2. Write the byte to the transmit data register

After sending all bytes, poll the transmission-complete flag to ensure the last byte has fully shifted out before returning.

Recv

Receive dataSz bytes into the provided buffer. For each byte:

1. Poll the receive-ready flag (RX not empty / receive complete) until a byte is available
2. Read the byte from the receive data register and store it in the buffer

SendAsync

Start a non-blocking transmit. Returns immediately after initiating the transfer. The buffer must remain valid until the transfer completes. The driver signals completion through a platform-specific mechanism.

Drivers that do not support async should set SendAsync to NULL in the vtable. The dispatch layer returns WHAL_ENOTSUP when the caller tries to use any NULL vtable entry (or when the driver pointer itself is NULL). When direct API mapping is active, polled drivers provide stub implementations that return WHAL_ENOTSUP directly.

RecvAsync

Start a non-blocking receive. Returns immediately after initiating the transfer. The buffer must remain valid until the transfer completes.

The async variants are optional — a driver vtable only needs to populate them if the platform supports non-blocking transfers. Polled-only drivers leave these NULL (the dispatch layer returns WHAL_ENOTSUP) or provide stubs returning WHAL_ENOTSUP (direct API mapping).

---

IRQ

Header: wolfHAL/irq/irq.h

The IRQ driver controls an interrupt controller. It provides a platform-independent way to enable and disable individual interrupt lines.

Init

Initialize the interrupt controller.

Deinit

Shut down the interrupt controller.

Enable

Enable an interrupt line. The irqCfg parameter is platform-specific and can contain settings such as priority. Pass NULL for defaults.

Disable

Disable an interrupt line.

---

SPI

Header: wolfHAL/spi/spi.h

The SPI driver provides serial peripheral interface communication. A communication session is bracketed by StartCom / EndCom, which configure the peripheral for a specific mode and speed. All transfers within a session use the same settings, allowing the bus to be shared between devices with different configurations by starting a new session for each device.

Init

Perform one-time SPI peripheral configuration that remains fixed for the lifetime of the device. Do not configure mode, baud rate, or data size here — these are applied per-session via StartCom.

The board must enable the peripheral clock before calling Init. The configuration struct should include the peripheral clock frequency so the driver can compute baud rate prescalers.

Deinit

Disable the SPI peripheral.

StartCom

Begin a communication session. Configures the peripheral from the platform-independent whal_Spi_ComCfg struct:

• freq — bus frequency in Hz
• mode — SPI mode (CPOL/CPHA)
• wordSz — word size in bits (e.g. 8)
• dataLines — number of data lines (1 for standard SPI)

The driver should disable the peripheral, apply the new settings (mode, baud rate prescaler, data size, FIFO threshold), and re-enable it. Return WHAL_EINVAL if a requested setting is not supported by the hardware.

EndCom

End the current communication session by disabling the peripheral.

SendRecv

Perform a full-duplex SPI transfer. This is the only transfer function — there are no separate Send or Recv operations.

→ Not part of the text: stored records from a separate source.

-- ==== Sys2Proof/Laws/Keeps/HostCore.lean ====
section
/-! SUPPORT. The operations of Machine/HostCore.lean keep the queue, the canonical forms and what has been handed outside. -/

namespace Sys2Proof.Laws

open Sys2Proof.Machine

theorem State.ringAdd_keeps {b : State} {s} {x1 x2} (h : Keeps b s) : Keeps b (@State.ringAdd s x1 x2) := by
  unfold State.ringAdd
  repeat' (first | with_reducible (first | assumption | apply ite_keeps | apply State.modHost_keeps | apply State.modReg_keeps) | (with_reducible apply Keeps.mk_other))

theorem State.ringFail_keeps {b : State} {s} {x1 x2} (h : Keeps b s) : Keeps b (@State.ringFail s x1 x2) := by
  unfold State.ringFail
  repeat' (first | with_reducible (first | assumption | apply ite_keeps | apply State.notice_keeps | apply State.orReg_keeps | apply State.setRegFld_keeps) | (extract_lets +onlyGivenNames x; first | ((refine_lift have hx : Keeps b x := ?_; ?_); all_goals (first | (guard_hyp hx : Keeps b x; clear_value x) | subst x)) | clear_value x))

theorem State.cmdDone_keeps {b : State} {s} {x1 x2 x3 x4} (h : Keeps b s) : Keeps b (@State.cmdDone s x1 x2 x3 x4) := by
  unfold State.cmdDone
  repeat' (first | with_reducible (first | assumption | apply ite_keeps | apply State.pushRec_keeps) | (with_reducible apply Keeps.mk_other))

theorem State.cmdTake_keeps {b : State} {s} {x1} (h : Keeps b s) : Keeps b (@State.cmdTake s x1).1 := by
  unfold State.cmdTake
  repeat' (first | with_reducible (first | assumption | apply State.ringAdd_keeps | apply State.modHost_keeps | apply State.modReg_keeps) | (extract_lets +onlyGivenNames x; first | ((refine_lift have hx : Keeps b x := ?_; ?_); all_goals (first | (guard_hyp hx : Keeps b x; clear_value x) | subst x)) | ((refine_lift have hx : Keeps b x.1 := ?_; ?_); all_goals (first | (guard_hyp hx : Keeps b x.1; clear_value x) | subst x)) | clear_value x) | dsimp only | (with_reducible apply Keeps.mk_other))

theorem State.cmdRefuse_keeps {b : State} {s} {x1 x2} (h : Keeps b s) : Keeps b (@State.cmdRefuse s x1 x2) := by
  unfold State.cmdRefuse
  repeat' (first | with_reducible (first | assumption | apply State.cmdTake_keeps | apply State.cmdDone_keeps) | (extract_lets +onlyGivenNames x; first | ((refine_lift have hx : Keeps b x := ?_; ?_); all_goals (first | (guard_hyp hx : Keeps b x; clear_value x) | subst x)) | ((refine_lift have hx : Keeps b x.1 := ?_; ?_); all_goals (first | (guard_hyp hx : Keeps b x.1; clear_value x) | subst x)) | clear_value x) | dsimp only)

theorem State.modStream_keeps {b : State} {s} {x1 x2} (h : Keeps b s) : Keeps b (@State.modStream s x1 x2) := by
  unfold State.modStream
  repeat' (first | with_reducible (first | assumption | apply ite_keeps | apply State.modHost_keeps) | (with_reducible apply Keeps.mk_other))

theorem State.descDone_keeps {b : State} {s} {x1 x2 x3 x4} (h : Keeps b s) : Keeps b (@State.descDone s x1 x2 x3 x4) := by
  unfold State.descDone
  repeat' (first | with_reducible (first | assumption | apply ite_keeps | apply State.modStream_keeps | apply State.ringAdd_keeps | apply State.pushRec_keeps) | (extract_lets +onlyGivenNames x; first | ((refine_lift have hx : Keeps b x := ?_; ?_); all_goals (first | (guard_hyp hx : Keeps b x; clear_value x) | subst x)) | clear_value x) | (with_reducible apply Keeps.mk_other))

theorem State.h2dDone_keeps {b : State} {s} {x1 x2} (h : Keeps b s) : Keeps b (@State.h2dDone s x1 x2) := by
  unfold State.h2dDone
  repeat' with_reducible (first | assumption | apply ite_keeps | apply State.descDone_keeps)

theorem State.h2dArea_keeps {b : State} {s} {x1 x2} (h : Keeps b s) : Keeps b (@State.h2dArea s x1 x2) := by
  unfold State.h2dArea
  repeat' (first | with_reducible (first | assumption | apply ite_keeps | apply State.h2dDone_keeps | apply State.modStream_keeps | apply State.forwardOut_keeps | apply State.notice_keeps | apply State.memWrite_keeps | apply State.bump_keeps) | (extract_lets +onlyGivenNames x; first | ((refine_lift have hx : Keeps b x := ?_; ?_); all_goals (first | (guard_hyp hx : Keeps b x; clear_value x) | subst x)) | ((refine_lift have hx : Keeps b x.1 := ?_; ?_); all_goals (first | (guard_hyp hx : Keeps b x.1; clear_value x) | subst x)) | ((refine_lift have hx : State → _ := x; ?_); clear hx; subst x) | clear_value x) | split | (refine foldl_keeps ?_ ?_) | (refine foldl_fst_keeps ?_ ?_) | (intro _ _ _) | dsimp only | (with_reducible apply Keeps.mk_other))

theorem State.h2dWrite_keeps {b : State} {s} {x1 x2} (h : Keeps b s) : Keeps b (@State.h2dWrite s x1 x2) := by
  unfold State.h2dWrite
  repeat' (first | with_reducible (first | assumption | apply State.h2dArea_keeps) | (refine foldl_keeps ?_ ?_) | (intro _ _ _))

theorem State.descAdd_keeps {b : State} {s} {x1 x2} (h : Keeps b s) : Keeps b (@State.descAdd s x1 x2) := by
  unfold State.descAdd
  repeat' (first | with_reducible (first | assumption | apply ite_keeps | apply State.h2dDone_keeps | apply State.descDone_keeps | apply State.modStream_keeps) | (extract_lets +onlyGivenNames x; first | ((refine_lift have hx : Keeps b x := ?_; ?_); all_goals (first | (guard_hyp hx : Keeps b x; clear_value x) | subst x)) | clear_value x) | (with_reducible apply Keeps.mk_other))

theorem State.h2dFetch_keeps {b : State} {s} {x1 x2} (h : Keeps b s) : Keeps b (@State.h2dFetch s x1 x2) := by
  unfold State.h2dFetch
  repeat' (first | with_reducible (first | assumption | apply ite_keeps | apply State.descDone_keeps | apply State.modStream_keeps | apply State.emit_keeps | apply State.orReg_keeps) | (extract_lets +onlyGivenNames x; first | ((refine_lift have hx : Keeps b x := ?_; ?_); all_goals (first | (guard_hyp hx : Keeps b x; clear_value x) | subst x)) | clear_value x) | split | (with_reducible apply Keeps.mk_other))

theorem State.d2hDone_keeps {b : State} {s} {x1 x2} (h : Keeps b s) : Keeps b (@State.d2hDone s x1 x2) := by
  unfold State.d2hDone
  repeat' with_reducible (first | assumption | apply ite_keeps | apply State.descDone_keeps)

theorem State.d2hStage_keeps {b : State} {s} {x1} (h : Keeps b s) : Keeps b (@State.d2hStage s x1) := by
  unfold State.d2hStage
  repeat' (first | with_reducible (first | assumption | apply ite_keeps | apply State.modStream_keeps | apply State.notice_keeps | apply State.eccReadRange_keeps | apply State.bump_keeps) | (extract_lets +onlyGivenNames x; first | ((refine_lift have hx : Keeps b x := ?_; ?_); all_goals (first | (guard_hyp hx : Keeps b x; clear_value x) | subst x)) | clear_value x) | (refine foldl_keeps ?_ ?_) | (intro _ _ _) | (with_reducible apply Keeps.mk_other))

theorem State.closeEnd_keeps {b : State} {s} {x1} (h : Keeps b s) : Keeps b (@State.closeEnd s x1) := by
  unfold State.closeEnd
  repeat' (first | with_reducible (first | assumption | apply ite_keeps | apply State.d2hDone_keeps | apply State.descDone_keeps | apply State.modHost_keeps | apply State.setRegFld_keeps) | (extract_lets +onlyGivenNames x; first | ((refine_lift have hx : Keeps b x := ?_; ?_); all_goals (first | (guard_hyp hx : Keeps b x; clear_value x) | subst x)) | clear_value x) | (refine foldl_keeps ?_ ?_) | (intro _ _ _) | (with_reducible apply Keeps.mk_other))

theorem State.closeDue_keeps {b : State} {s} {x1} (h : Keeps b s) : Keeps b (@State.closeDue s x1) := by
  unfold State.closeDue
  repeat' (first | with_reducible (first | assumption | apply ite_keeps | apply State.closeEnd_keeps) | (extract_lets +onlyGivenNames x; first | ((refine_lift have hx : Keeps b x := ?_; ?_); all_goals (first | (guard_hyp hx : Keeps b x; clear_value x) | subst x)) | clear_value x) | split)

theorem State.d2hWrite_keeps {b : State} {s} {x1} (h : Keeps b s) : Keeps b (@State.d2hWrite s x1) := by
  unfold State.d2hWrite
  repeat' (first | with_reducible (first | assumption | apply ite_keeps | apply State.closeDue_keeps | apply State.d2hDone_keeps | apply State.modStream_keeps | apply State.emit_keeps) | (extract_lets +onlyGivenNames x; first | ((refine_lift have hx : Keeps b x := ?_; ?_); all_goals (first | (guard_hyp hx : Keeps b x; clear_value x) | subst x)) | clear_value x) | split | (with_reducible apply Keeps.mk_other))

end Sys2Proof.Laws
end

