-- ==== Sys2Proof/Laws/Keeps/SysCmds.lean ====
section
/-! SUPPORT. The operations of Machine/SysCmds.lean keep the queue, the canonical forms and what has been handed outside. -/

namespace Sys2Proof.Laws

open Sys2Proof.Machine

theorem State.whenUp_keeps {b s : State} {f : State → State} (hf : ∀ s, Keeps b s → Keeps b (f s)) (h : Keeps b s) :
    Keeps b (s.whenUp f) := ite_keeps (hf s h) h

theorem State.resetDue_keeps {b : State} {s} (h : Keeps b s) : Keeps b (@State.resetDue s) := by
  unfold State.resetDue
  repeat' (first | with_reducible (first | assumption | apply ite_keeps | apply State.deviceReset_keeps) | split)

theorem State.flushEvent_keeps {b : State} {s} (h : Keeps b s) : Keeps b (@State.flushEvent s) := by
  unfold State.flushEvent
  repeat' (first | with_reducible (first | assumption | apply ite_keeps | apply State.writeEvent_keeps | apply State.modSafety_keeps) | split | (with_reducible apply Keeps.mk_other))

end Sys2Proof.Laws
end

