-- ==== Sys2Proof/Laws/Keeps/FarOps.lean ====
section
/-! SUPPORT. The operations of Machine/FarOps.lean keep the queue, the canonical forms and what has been handed outside. -/

namespace Sys2Proof.Laws

open Sys2Proof.Machine

theorem State.farPerform_keeps {b : State} {s} {x1 x2 x3} (h : Keeps b s) : Keeps b (@State.farPerform s x1 x2 x3) := by
  unfold State.farPerform
  repeat' (first | with_reducible (first | assumption | apply ite_keeps | apply State.fabricWrite_keeps | apply State.fabricRead_keeps | apply State.askPartner_keeps | apply State.farDone_keeps) | (extract_lets +onlyGivenNames x; first | ((refine_lift have hx : Keeps b x := ?_; ?_); all_goals (first | (guard_hyp hx : Keeps b x; clear_value x) | subst x)) | ((refine_lift have hx : Keeps b x.1 := ?_; ?_); all_goals (first | (guard_hyp hx : Keeps b x.1; clear_value x) | subst x)) | clear_value x) | split | dsimp only)

theorem State.farRelease_keeps {b : State} {s} {x1 x2} (h : Keeps b s) : Keeps b (@State.farRelease s x1 x2) := by
  unfold State.farRelease
  repeat' (first | with_reducible (first | assumption | apply ite_keeps | apply State.modFar_keeps) | (extract_lets +onlyGivenNames x; first | ((refine_lift have hx : Keeps b x := ?_; ?_); all_goals (first | (guard_hyp hx : Keeps b x; clear_value x) | subst x)) | clear_value x) | split | (with_reducible apply Keeps.mk_other))

theorem State.crcCount_keeps {b : State} {s} {x1} (h : Keeps b s) : Keeps b (@State.crcCount s x1) := by
  unfold State.crcCount
  repeat' (first | with_reducible (first | assumption | apply ite_keeps | apply State.report_keeps | apply State.bump_keeps | apply State.setReg_keeps) | (extract_lets +onlyGivenNames x; first | ((refine_lift have hx : Keeps b x := ?_; ?_); all_goals (first | (guard_hyp hx : Keeps b x; clear_value x) | subst x)) | clear_value x))

theorem State.farLost_keeps {b : State} {s} {x1 x2} (h : Keeps b s) : Keeps b (@State.farLost s x1 x2) := by
  unfold State.farLost
  repeat' (first | with_reducible (first | assumption | apply ite_keeps | apply State.modLk_keeps | apply State.farDone_keeps) | (extract_lets +onlyGivenNames x; first | ((refine_lift have hx : Keeps b x := ?_; ?_); all_goals (first | (guard_hyp hx : Keeps b x; clear_value x) | subst x)) | clear_value x) | split | (with_reducible apply Keeps.mk_other))

theorem State.semPerform_keeps {b : State} {s} {x1 x2} (h : Keeps b s) : Keeps b (@State.semPerform s x1 x2) := by
  unfold State.semPerform
  repeat' (first | with_reducible (first | assumption | apply ite_keeps | apply State.farDone_keeps | apply State.memWrite_keeps | apply State.eccReadRange_keeps) | (extract_lets +onlyGivenNames x; first | ((refine_lift have hx : Keeps b x := ?_; ?_); all_goals (first | (guard_hyp hx : Keeps b x; clear_value x) | subst x)) | ((refine_lift have hx : Keeps b x.1 := ?_; ?_); all_goals (first | (guard_hyp hx : Keeps b x.1; clear_value x) | subst x)) | clear_value x) | split | dsimp only)

theorem State.semMeet_keeps {b : State} {s} {x1} (h : Keeps b s) : Keeps b (@State.semMeet s x1) := by
  unfold State.semMeet
  repeat' (first | with_reducible (first | assumption | apply State.semPerform_keeps) | (refine foldl_keeps ?_ ?_) | (refine foldl_fst_keeps ?_ ?_) | (intro _ _ _) | dsimp only)

theorem State.sporeDeliver_keeps {b : State} {s} {x1 x2} (h : Keeps b s) : Keeps b (@State.sporeDeliver s x1 x2) := by
  unfold State.sporeDeliver
  repeat' (first | with_reducible (first | assumption | apply ite_keeps | apply State.farDone_keeps | apply State.putSpore_keeps | apply State.eccReadRange_keeps) | (extract_lets +onlyGivenNames x; first | ((refine_lift have hx : Keeps b x := ?_; ?_); all_goals (first | (guard_hyp hx : Keeps b x; clear_value x) | subst x)) | ((refine_lift have hx : Keeps b x.1 := ?_; ?_); all_goals (first | (guard_hyp hx : Keeps b x.1; clear_value x) | subst x)) | clear_value x) | split | dsimp only)

theorem State.putDest_keeps {b : State} {s} {x1 x2 x3} (h : Keeps b s) : Keeps b (@State.putDest s x1 x2 x3) := by
  unfold State.putDest
  repeat' (first | with_reducible (first | assumption | apply State.localWrite_keeps | apply State.modTile_keeps) | split)

theorem State.farComplete_keeps {b : State} {s} {x1 x2} (h : Keeps b s) : Keeps b (@State.farComplete s x1 x2) := by
  unfold State.farComplete
  repeat' (first | with_reducible (first | assumption | apply ite_keeps | apply State.putDest_keeps | apply resumeJoin_keeps | apply State.modTile_keeps) | (extract_lets +onlyGivenNames x; first | ((refine_lift have hx : Keeps b x := ?_; ?_); all_goals (first | (guard_hyp hx : Keeps b x; clear_value x) | subst x)) | ((refine_lift have hx : Keeps b x.1 := ?_; ?_); all_goals (first | (guard_hyp hx : Keeps b x.1; clear_value x) | subst x)) | ((refine_lift have hx : State → _ := x; ?_); clear hx; subst x) | clear_value x) | split | dsimp only)

end Sys2Proof.Laws
end

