-- ==== Sys2Proof/Laws/Keeps/Execs.lean ====
section
/-! SUPPORT. Every command keeps what every operation keeps. -/

namespace Sys2Proof.Laws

The driver clocks max(txLen, rxLen) bytes:

• When tx is NULL or exhausted, send 0xFF for remaining clocks
• When rx is NULL or exhausted, discard received bytes
• Every TX byte produces an RX byte; always drain the RX FIFO to prevent overflow

After the loop, wait for the bus to go idle before returning.

---

I2C

Header: wolfHAL/i2c/i2c.h

The I2C driver provides inter-integrated circuit bus communication. A communication session is bracketed by StartCom / EndCom, which configure the peripheral for a specific target address and bus frequency. The message-based Transfer API gives full control over bus conditions (START, STOP, direction).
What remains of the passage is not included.